The input:
-- ==== Sys2Proof/Config.lean ====
section
/-! DEFINITION. What is fixed for one machine: the fixed sizes (spec 00_scope.md R5) and the open parameters (R6). -/

namespace Sys2Proof

/-- `MEM_WORDS`: the number of memory cells (R5, R30). -/
def Config.memWords : Nat := 65536

/-- `ORIGIN`: the address of the first loaded word and the reset value of `ip` (R5). -/
def Config.origin : Word := 0x4000

/-- `STACK_BASE`: the reset value of `sp` and of `bp`. The spec leaves it an open parameter with no constraint
(R6, D12), so it is a constant without a body: nothing can be proved about its value.
DESIGN CHOICE (log 1), safe: every claim holds for every stack base. -/
opaque Config.stackBase : Word

/-- The assembler's one parameter. -/
structure Config.AsmParams where
  /-- `ASM_SPECIAL_REGS` (R6, R66, D4): whether the operand names `ip`, `sp`, `bp` are emitted as codes 4, 5, 6
  (true) or refused (false, the default). The core treats these codes as invalid either way. -/
  specialRegs : Bool := false
deriving DecidableEq, Repr

end Sys2Proof
end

Exercise aim:
Everything from the line with "opaque Config.stackBase : Word" down to the last line of the data above should be returned exactly, with both ends kept and nothing added.

Exercise response:
opaque Config.stackBase : Word

/-- The assembler's one parameter. -/
structure Config.AsmParams where
  /-- `ASM_SPECIAL_REGS` (R6, R66, D4): whether the operand names `ip`, `sp`, `bp` are emitted as codes 4, 5, 6
  (true) or refused (false, the default). The core treats these codes as invalid either way. -/
  specialRegs : Bool := false
deriving DecidableEq, Repr

end Sys2Proof
end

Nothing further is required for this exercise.